■ Records to use

# # # #

-- ==== Sys2Proof/Machine/SingleOperand.lean ====
section
/-! DEFINITION. The meanings of the seven single-operand instructions (41_single_operand.md R150 to R160): the walker
steps over each of them, RETI included (45_flow_walker.md R282, R287), but CALL with an immediate destination (R276). -/

namespace Sys2Proof.Machine

/-- RRC (R151, R282). -/
def execRrc (bw : Bit) (opd : Operand) (s : State) : Host.Outcome State Fault Refusal :=
  .next (retire (.rrc bw opd) advance s)

/-- SWPB (R152, R282). -/
def execSwpb (bw : Bit) (opd : Operand) (s : State) : Host.Outcome State Fault Refusal :=
  .next (retire (.swpb bw opd) advance s)

/-- RRA (R153, R282). -/
def execRra (bw : Bit) (opd : Operand) (s : State) : Host.Outcome State Fault Refusal :=
  .next (retire (.rra bw opd) advance s)

/-- SXT (R154, R282). -/
def execSxt (bw : Bit) (opd : Operand) (s : State) : Host.Outcome State Fault Refusal :=
  .next (retire (.sxt bw opd) advance s)

/-- PUSH (R155, R282). -/
def execPush (bw : Bit) (opd : Operand) (s : State) : Host.Outcome State Fault Refusal :=
  .next (retire (.push bw opd) advance s)

/-- CALL (R156, R276, R282). -/
def execCall (bw : Bit) (opd : Operand) (s : State) : Host.Outcome State Fault Refusal :=
  .next (retire (.call bw opd) (callFlow opd) s)

/-- RETI (R157, R282). -/
def execReti (bw : Bit) (opd : Operand) (s : State) : Host.Outcome State Fault Refusal :=
  .next (retire (.reti bw opd) advance s)

end Sys2Proof.Machine
end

# # # #

■ Exercise directions
In the listing above, find the line with "R276, R282). -/" and the line with "(.reti bw opd) advance s)"; set down exactly those two lines and every line between them, nothing more.

■ Answer for the task
/-- CALL (R156, R276, R282). -/
def execCall (bw : Bit) (opd : Operand) (s : State) : Host.Outcome State Fault Refusal :=
  .next (retire (.call bw opd) (callFlow opd) s)

/-- RETI (R157, R282). -/
def execReti (bw : Bit) (opd : Operand) (s : State) : Host.Outcome State Fault Refusal :=
  .next (retire (.reti bw opd) advance s)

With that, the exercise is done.